One frequently-asked question is why there are negative and positive ROTs. This is largely because the subsidy system, while weighted to different disciplines, is far from perfect. In effect, we have an agreement between the faculties that they will support one another in the interests of being able to offer the comprehensive curriculum on which our reputation rests. A second question - perhaps more of a misunderstanding - is that UCT has an "overhead" of between 20 and 30 percent - the amount that we take from faculty income to cover support costs. But remember that these funds also pay for vital core provisions: a library acquisition budget of more than R30-million each year, more than R40-million in direct financial aid to students, internet access (our account for bandwidth alone is some R5.5-million each year), new buildings and facilities and the renewal of all computers on a three- to five-year cycle. Our true overhead is less than 10 percent; we run a lean operation, and we are always pushing all units to further improve efficiencies.

A further - rather prevalent - misunderstanding is that "Bremner" (or "the Centre") has funds to disperse. We do not. The annual planning and budgeting process disperses all our resources to the 22 units. The rules for ROTs allow units to retain funds that result from better-than-anticipated performance, and to build up reserves for special projects.
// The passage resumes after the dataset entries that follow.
-- ==== Sys2Proof/Laws/PerInstr.lean ====
section
/-! SUPPORT. The statements made instruction by instruction. -/

namespace Sys2Proof.Laws

/-- The opcode of an instruction selects it in the opcode map (R71, R72). -/
def Codec.Statement (i : Instr) : Prop := decodeOpcode i.opcode = i

theorem Codec.brk : Codec.Statement .brk := rfl
theorem Codec.oraIzx : Codec.Statement .oraIzx := rfl
theorem Codec.jam02 : Codec.Statement .jam02 := rfl
theorem Codec.sloIzx : Codec.Statement .sloIzx := rfl
theorem Codec.nopZp04 : Codec.Statement .nopZp04 := rfl
theorem Codec.oraZp : Codec.Statement .oraZp := rfl
theorem Codec.aslZp : Codec.Statement .aslZp := rfl
theorem Codec.sloZp : Codec.Statement .sloZp := rfl
theorem Codec.php : Codec.Statement .php := rfl
theorem Codec.oraImm : Codec.Statement .oraImm := rfl
theorem Codec.aslAcc : Codec.Statement .aslAcc := rfl
theorem Codec.ancImm0B : Codec.Statement .ancImm0B := rfl
theorem Codec.nopAbs : Codec.Statement .nopAbs := rfl
theorem Codec.oraAbs : Codec.Statement .oraAbs := rfl
theorem Codec.aslAbs : Codec.Statement .aslAbs := rfl
theorem Codec.sloAbs : Codec.Statement .sloAbs := rfl
theorem Codec.bpl : Codec.Statement .bpl := rfl
theorem Codec.oraIzy : Codec.Statement .oraIzy := rfl
theorem Codec.jam12 : Codec.Statement .jam12 := rfl
theorem Codec.sloIzy : Codec.Statement .sloIzy := rfl
theorem Codec.nopZpx14 : Codec.Statement .nopZpx14 := rfl
theorem Codec.oraZpx : Codec.Statement .oraZpx := rfl
theorem Codec.aslZpx : Codec.Statement .aslZpx := rfl
theorem Codec.sloZpx : Codec.Statement .sloZpx := rfl
theorem Codec.clc : Codec.Statement .clc := rfl
theorem Codec.oraAby : Codec.Statement .oraAby := rfl
theorem Codec.nopImp1A : Codec.Statement .nopImp1A := rfl
theorem Codec.sloAby : Codec.Statement .sloAby := rfl
theorem Codec.nopAbx1C : Codec.Statement .nopAbx1C := rfl
theorem Codec.oraAbx : Codec.Statement .oraAbx := rfl
theorem Codec.aslAbx : Codec.Statement .aslAbx := rfl
theorem Codec.sloAbx : Codec.Statement .sloAbx := rfl
theorem Codec.jsr : Codec.Statement .jsr := rfl
theorem Codec.andIzx : Codec.Statement .andIzx := rfl
theorem Codec.jam22 : Codec.Statement .jam22 := rfl
theorem Codec.rlaIzx : Codec.Statement .rlaIzx := rfl
theorem Codec.bitZp : Codec.Statement .bitZp := rfl
theorem Codec.andZp : Codec.Statement .andZp := rfl
theorem Codec.rolZp : Codec.Statement .rolZp := rfl
theorem Codec.rlaZp : Codec.Statement .rlaZp := rfl
theorem Codec.plp : Codec.Statement .plp := rfl
theorem Codec.andImm : Codec.Statement .andImm := rfl
theorem Codec.rolAcc : Codec.Statement .rolAcc := rfl
theorem Codec.ancImm2B : Codec.Statement .ancImm2B := rfl
theorem Codec.bitAbs : Codec.Statement .bitAbs := rfl
theorem Codec.andAbs : Codec.Statement .andAbs := rfl
theorem Codec.rolAbs : Codec.Statement .rolAbs := rfl
theorem Codec.rlaAbs : Codec.Statement .rlaAbs := rfl
theorem Codec.bmi : Codec.Statement .bmi := rfl
theorem Codec.andIzy : Codec.Statement .andIzy := rfl
theorem Codec.jam32 : Codec.Statement .jam32 := rfl
theorem Codec.rlaIzy : Codec.Statement .rlaIzy := rfl
theorem Codec.nopZpx34 : Codec.Statement .nopZpx34 := rfl
theorem Codec.andZpx : Codec.Statement .andZpx := rfl
theorem Codec.rolZpx : Codec.Statement .rolZpx := rfl
theorem Codec.rlaZpx : Codec.Statement .rlaZpx := rfl
theorem Codec.sec : Codec.Statement .sec := rfl
theorem Codec.andAby : Codec.Statement .andAby := rfl
theorem Codec.nopImp3A : Codec.Statement .nopImp3A := rfl
theorem Codec.rlaAby : Codec.Statement .rlaAby := rfl
theorem Codec.nopAbx3C : Codec.Statement .nopAbx3C := rfl
theorem Codec.andAbx : Codec.Statement .andAbx := rfl
theorem Codec.rolAbx : Codec.Statement .rolAbx := rfl
theorem Codec.rlaAbx : Codec.Statement .rlaAbx := rfl
theorem Codec.rti : Codec.Statement .rti := rfl
theorem Codec.eorIzx : Codec.Statement .eorIzx := rfl
theorem Codec.jam42 : Codec.Statement .jam42 := rfl
theorem Codec.sreIzx : Codec.Statement .sreIzx := rfl
theorem Codec.nopZp44 : Codec.Statement .nopZp44 := rfl
theorem Codec.eorZp : Codec.Statement .eorZp := rfl
theorem Codec.lsrZp : Codec.Statement .lsrZp := rfl
theorem Codec.sreZp : Codec.Statement .sreZp := rfl
theorem Codec.pha : Codec.Statement .pha := rfl
theorem Codec.eorImm : Codec.Statement .eorImm := rfl
theorem Codec.lsrAcc : Codec.Statement .lsrAcc := rfl
theorem Codec.alrImm : Codec.Statement .alrImm := rfl
theorem Codec.jmpAbs : Codec.Statement .jmpAbs := rfl
theorem Codec.eorAbs : Codec.Statement .eorAbs := rfl
theorem Codec.lsrAbs : Codec.Statement .lsrAbs := rfl
theorem Codec.sreAbs : Codec.Statement .sreAbs := rfl
theorem Codec.bvc : Codec.Statement .bvc := rfl
theorem Codec.eorIzy : Codec.Statement .eorIzy := rfl
theorem Codec.jam52 : Codec.Statement .jam52 := rfl
theorem Codec.sreIzy : Codec.Statement .sreIzy := rfl
theorem Codec.nopZpx54 : Codec.Statement .nopZpx54 := rfl
theorem Codec.eorZpx : Codec.Statement .eorZpx := rfl
theorem Codec.lsrZpx : Codec.Statement .lsrZpx := rfl
theorem Codec.sreZpx : Codec.Statement .sreZpx := rfl
theorem Codec.cli : Codec.Statement .cli := rfl
theorem Codec.eorAby : Codec.Statement .eorAby := rfl
theorem Codec.nopImp5A : Codec.Statement .nopImp5A := rfl
theorem Codec.sreAby : Codec.Statement .sreAby := rfl
theorem Codec.nopAbx5C : Codec.Statement .nopAbx5C := rfl
theorem Codec.eorAbx : Codec.Statement .eorAbx := rfl
theorem Codec.lsrAbx : Codec.Statement .lsrAbx := rfl
theorem Codec.sreAbx : Codec.Statement .sreAbx := rfl
theorem Codec.rts : Codec.Statement .rts := rfl
theorem Codec.adcIzx : Codec.Statement .adcIzx := rfl
theorem Codec.jam62 : Codec.Statement .jam62 := rfl
theorem Codec.rraIzx : Codec.Statement .rraIzx := rfl
theorem Codec.nopZp64 : Codec.Statement .nopZp64 := rfl
theorem Codec.adcZp : Codec.Statement .adcZp := rfl
theorem Codec.rorZp : Codec.Statement .rorZp := rfl
theorem Codec.rraZp : Codec.Statement .rraZp := rfl
theorem Codec.pla : Codec.Statement .pla := rfl
theorem Codec.adcImm : Codec.Statement .adcImm := rfl
theorem Codec.rorAcc : Codec.Statement .rorAcc := rfl
theorem Codec.arrImm : Codec.Statement .arrImm := rfl
theorem Codec.jmpInd : Codec.Statement .jmpInd := rfl
theorem Codec.adcAbs : Codec.Statement .adcAbs := rfl
theorem Codec.rorAbs : Codec.Statement .rorAbs := rfl
theorem Codec.rraAbs : Codec.Statement .rraAbs := rfl
theorem Codec.bvs : Codec.Statement .bvs := rfl
theorem Codec.adcIzy : Codec.Statement .adcIzy := rfl
theorem Codec.jam72 : Codec.Statement .jam72 := rfl
theorem Codec.rraIzy : Codec.Statement .rraIzy := rfl
theorem Codec.nopZpx74 : Codec.Statement .nopZpx74 := rfl
theorem Codec.adcZpx : Codec.Statement .adcZpx := rfl
theorem Codec.rorZpx : Codec.Statement .rorZpx := rfl
theorem Codec.rraZpx : Codec.Statement .rraZpx := rfl
theorem Codec.sei : Codec.Statement .sei := rfl
theorem Codec.adcAby : Codec.Statement .adcAby := rfl
theorem Codec.nopImp7A : Codec.Statement .nopImp7A := rfl
theorem Codec.rraAby : Codec.Statement .rraAby := rfl
theorem Codec.nopAbx7C : Codec.Statement .nopAbx7C := rfl
theorem Codec.adcAbx : Codec.Statement .adcAbx := rfl
theorem Codec.rorAbx : Codec.Statement .rorAbx := rfl
theorem Codec.rraAbx : Codec.Statement .rraAbx := rfl
theorem Codec.nopImm80 : Codec.Statement .nopImm80 := rfl
theorem Codec.staIzx : Codec.Statement .staIzx := rfl
theorem Codec.nopImm82 : Codec.Statement .nopImm82 := rfl
theorem Codec.saxIzx : Codec.Statement .saxIzx := rfl
theorem Codec.styZp : Codec.Statement .styZp := rfl
theorem Codec.staZp : Codec.Statement .staZp := rfl
theorem Codec.stxZp : Codec.Statement .stxZp := rfl
theorem Codec.saxZp : Codec.Statement .saxZp := rfl
theorem Codec.dey : Codec.Statement .dey := rfl
theorem Codec.nopImm89 : Codec.Statement .nopImm89 := rfl
theorem Codec.txa : Codec.Statement .txa := rfl
theorem Codec.aneImm : Codec.Statement .aneImm := rfl
theorem Codec.styAbs : Codec.Statement .styAbs := rfl
theorem Codec.staAbs : Codec.Statement .staAbs := rfl
theorem Codec.stxAbs : Codec.Statement .stxAbs := rfl
theorem Codec.saxAbs : Codec.Statement .saxAbs := rfl
theorem Codec.bcc : Codec.Statement .bcc := rfl
theorem Codec.staIzy : Codec.Statement .staIzy := rfl
theorem Codec.jam92 : Codec.Statement .jam92 := rfl
theorem Codec.shaIzy : Codec.Statement .shaIzy := rfl
theorem Codec.styZpx : Codec.Statement .styZpx := rfl
theorem Codec.staZpx : Codec.Statement .staZpx := rfl
theorem Codec.stxZpy : Codec.Statement .stxZpy := rfl
theorem Codec.saxZpy : Codec.Statement .saxZpy := rfl
theorem Codec.tya : Codec.Statement .tya := rfl
theorem Codec.staAby : Codec.Statement .staAby := rfl
theorem Codec.txs : Codec.Statement .txs := rfl
theorem Codec.tasAby : Codec.Statement .tasAby := rfl
theorem Codec.shyAbx : Codec.Statement .shyAbx := rfl
theorem Codec.staAbx : Codec.Statement .staAbx := rfl
theorem Codec.shxAby : Codec.Statement .shxAby := rfl
theorem Codec.shaAby : Codec.Statement .shaAby := rfl
theorem Codec.ldyImm : Codec.Statement .ldyImm := rfl
theorem Codec.ldaIzx : Codec.Statement .ldaIzx := rfl
theorem Codec.ldxImm : Codec.Statement .ldxImm := rfl
theorem Codec.laxIzx : Codec.Statement .laxIzx := rfl
theorem Codec.ldyZp : Codec.Statement .ldyZp := rfl
theorem Codec.ldaZp : Codec.Statement .ldaZp := rfl
theorem Codec.ldxZp : Codec.Statement .ldxZp := rfl
theorem Codec.laxZp : Codec.Statement .laxZp := rfl
theorem Codec.tay : Codec.Statement .tay := rfl
theorem Codec.ldaImm : Codec.Statement .ldaImm := rfl
theorem Codec.tax : Codec.Statement .tax := rfl
theorem Codec.lxaImm : Codec.Statement .lxaImm := rfl
theorem Codec.ldyAbs : Codec.Statement .ldyAbs := rfl
theorem Codec.ldaAbs : Codec.Statement .ldaAbs := rfl
theorem Codec.ldxAbs : Codec.Statement .ldxAbs := rfl
theorem Codec.laxAbs : Codec.Statement .laxAbs := rfl
theorem Codec.bcs : Codec.Statement .bcs := rfl
theorem Codec.ldaIzy : Codec.Statement .ldaIzy := rfl
theorem Codec.jamB2 : Codec.Statement .jamB2 := rfl
theorem Codec.laxIzy : Codec.Statement .laxIzy := rfl
theorem Codec.ldyZpx : Codec.Statement .ldyZpx := rfl
theorem Codec.ldaZpx : Codec.Statement .ldaZpx := rfl
theorem Codec.ldxZpy : Codec.Statement .ldxZpy := rfl
theorem Codec.laxZpy : Codec.Statement .laxZpy := rfl
theorem Codec.clv : Codec.Statement .clv := rfl
theorem Codec.ldaAby : Codec.Statement .ldaAby := rfl
theorem Codec.tsx : Codec.Statement .tsx := rfl
theorem Codec.lasAby : Codec.Statement .lasAby := rfl
theorem Codec.ldyAbx : Codec.Statement .ldyAbx := rfl
theorem Codec.ldaAbx : Codec.Statement .ldaAbx := rfl
theorem Codec.ldxAby : Codec.Statement .ldxAby := rfl
theorem Codec.laxAby : Codec.Statement .laxAby := rfl
theorem Codec.cpyImm : Codec.Statement .cpyImm := rfl
theorem Codec.cmpIzx : Codec.Statement .cmpIzx := rfl
theorem Codec.nopImmC2 : Codec.Statement .nopImmC2 := rfl
theorem Codec.dcpIzx : Codec.Statement .dcpIzx := rfl
theorem Codec.cpyZp : Codec.Statement .cpyZp := rfl
theorem Codec.cmpZp : Codec.Statement .cmpZp := rfl
theorem Codec.decZp : Codec.Statement .decZp := rfl
theorem Codec.dcpZp : Codec.Statement .dcpZp := rfl
theorem Codec.iny : Codec.Statement .iny := rfl
theorem Codec.cmpImm : Codec.Statement .cmpImm := rfl
theorem Codec.dex : Codec.Statement .dex := rfl
theorem Codec.sbxImm : Codec.Statement .sbxImm := rfl
theorem Codec.cpyAbs : Codec.Statement .cpyAbs := rfl
theorem Codec.cmpAbs : Codec.Statement .cmpAbs := rfl
theorem Codec.decAbs : Codec.Statement .decAbs := rfl
theorem Codec.dcpAbs : Codec.Statement .dcpAbs := rfl
theorem Codec.bne : Codec.Statement .bne := rfl
theorem Codec.cmpIzy : Codec.Statement .cmpIzy := rfl
theorem Codec.jamD2 : Codec.Statement .jamD2 := rfl
theorem Codec.dcpIzy : Codec.Statement .dcpIzy := rfl
theorem Codec.nopZpxD4 : Codec.Statement .nopZpxD4 := rfl
theorem Codec.cmpZpx : Codec.Statement .cmpZpx := rfl
theorem Codec.decZpx : Codec.Statement .decZpx := rfl
theorem Codec.dcpZpx : Codec.Statement .dcpZpx := rfl
theorem Codec.cld : Codec.Statement .cld := rfl
theorem Codec.cmpAby : Codec.Statement .cmpAby := rfl
theorem Codec.nopImpDA : Codec.Statement .nopImpDA := rfl
theorem Codec.dcpAby : Codec.Statement .dcpAby := rfl
theorem Codec.nopAbxDC : Codec.Statement .nopAbxDC := rfl
theorem Codec.cmpAbx : Codec.Statement .cmpAbx := rfl
theorem Codec.decAbx : Codec.Statement .decAbx := rfl
theorem Codec.dcpAbx : Codec.Statement .dcpAbx := rfl
theorem Codec.cpxImm : Codec.Statement .cpxImm := rfl
theorem Codec.sbcIzx : Codec.Statement .sbcIzx := rfl
theorem Codec.nopImmE2 : Codec.Statement .nopImmE2 := rfl
theorem Codec.isbIzx : Codec.Statement .isbIzx := rfl
theorem Codec.cpxZp : Codec.Statement .cpxZp := rfl
theorem Codec.sbcZp : Codec.Statement .sbcZp := rfl
theorem Codec.incZp : Codec.Statement .incZp := rfl
theorem Codec.isbZp : Codec.Statement .isbZp := rfl
theorem Codec.inx : Codec.Statement .inx := rfl
theorem Codec.sbcImm : Codec.Statement .sbcImm := rfl
theorem Codec.nop : Codec.Statement .nop := rfl
theorem Codec.usbcImm : Codec.Statement .usbcImm := rfl
theorem Codec.cpxAbs : Codec.Statement .cpxAbs := rfl
theorem Codec.sbcAbs : Codec.Statement .sbcAbs := rfl
theorem Codec.incAbs : Codec.Statement .incAbs := rfl
theorem Codec.isbAbs : Codec.Statement .isbAbs := rfl
theorem Codec.beq : Codec.Statement .beq := rfl
theorem Codec.sbcIzy : Codec.Statement .sbcIzy := rfl
theorem Codec.jamF2 : Codec.Statement .jamF2 := rfl
theorem Codec.isbIzy : Codec.Statement .isbIzy := rfl
theorem Codec.nopZpxF4 : Codec.Statement .nopZpxF4 := rfl
theorem Codec.sbcZpx : Codec.Statement .sbcZpx := rfl
theorem Codec.incZpx : Codec.Statement .incZpx := rfl
theorem Codec.isbZpx : Codec.Statement .isbZpx := rfl
theorem Codec.sed : Codec.Statement .sed := rfl
theorem Codec.sbcAby : Codec.Statement .sbcAby := rfl
theorem Codec.nopImpFA : Codec.Statement .nopImpFA := rfl
theorem Codec.isbAby : Codec.Statement .isbAby := rfl
theorem Codec.nopAbxFC : Codec.Statement .nopAbxFC := rfl
theorem Codec.sbcAbx : Codec.Statement .sbcAbx := rfl
theorem Codec.incAbx : Codec.Statement .incAbx := rfl
theorem Codec.isbAbx : Codec.Statement .isbAbx := rfl

end Sys2Proof.Laws
end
The opportunities for imaginative planning are vested primarily in the faculties, and there is no gold in the Bremner basement.

So how does this all come together? We organise planning and budgeting in a continuous cycle. The process - looking ahead more than a year - starts in November when we take stock of our successes and challenges so far. Increasingly, we are trying to do this against agreed performance priorities - issues such as transformation, building research excellence, improving the quality of teaching and learning and building sustainable operations. We take these ideas forward to a meeting with the university's senior leadership in February - just as the academic year starts. At this time, the planning and finance departments work closely together to take a long-term view on the budget framework for the following five years - trying to estimate inflation and the order of increases in costs that we can manage, among other parameters. Following this, and through the first semester, we shape up our priorities, and present an outline view to Council at its June meeting. At this point, we also set our target for overall fee revenues for the following year, allowing full engagement with the student sector (we are one of the few universities to do this, in the interests of transparency: others set their fees very late in the year in order to balance their books, after they have decided how much to spend). Following the June Council meeting, the detailed work starts. In July and early August, we meet individually with each of the 22 units, reviewing their performance, plans and preliminary budgets for the following year. Following the individual meetings, a further meeting is convened with all unit heads present, where peer review and input is further used to shape key issues and decisions. This has become known as the "show and tell" session. As a result of this intense - and often tense - series of meetings, we shape the first version of a detailed proposal for consideration by the University Finance Committee and the University Strategy Committee. The end result is a plan and budget proposal by the Vice-Chancellor to the University Finance Committee for recommendation to Council to consider at its early October meeting.

Is this a fair system? I believe we still have a way to go. In particular, we have much more to do in aligning the individual performance of our staff with our objectives as a university, in improving efficiency and in finding new sources of income that can provide more financial aid and increase investment in our research infrastructure. Moreover, we have yet to achieve our primary goal, which is a small operating surplus in every year, which we can use for new projects and to bolster our reserves. But in general terms, we are on the right track, and getting better each year.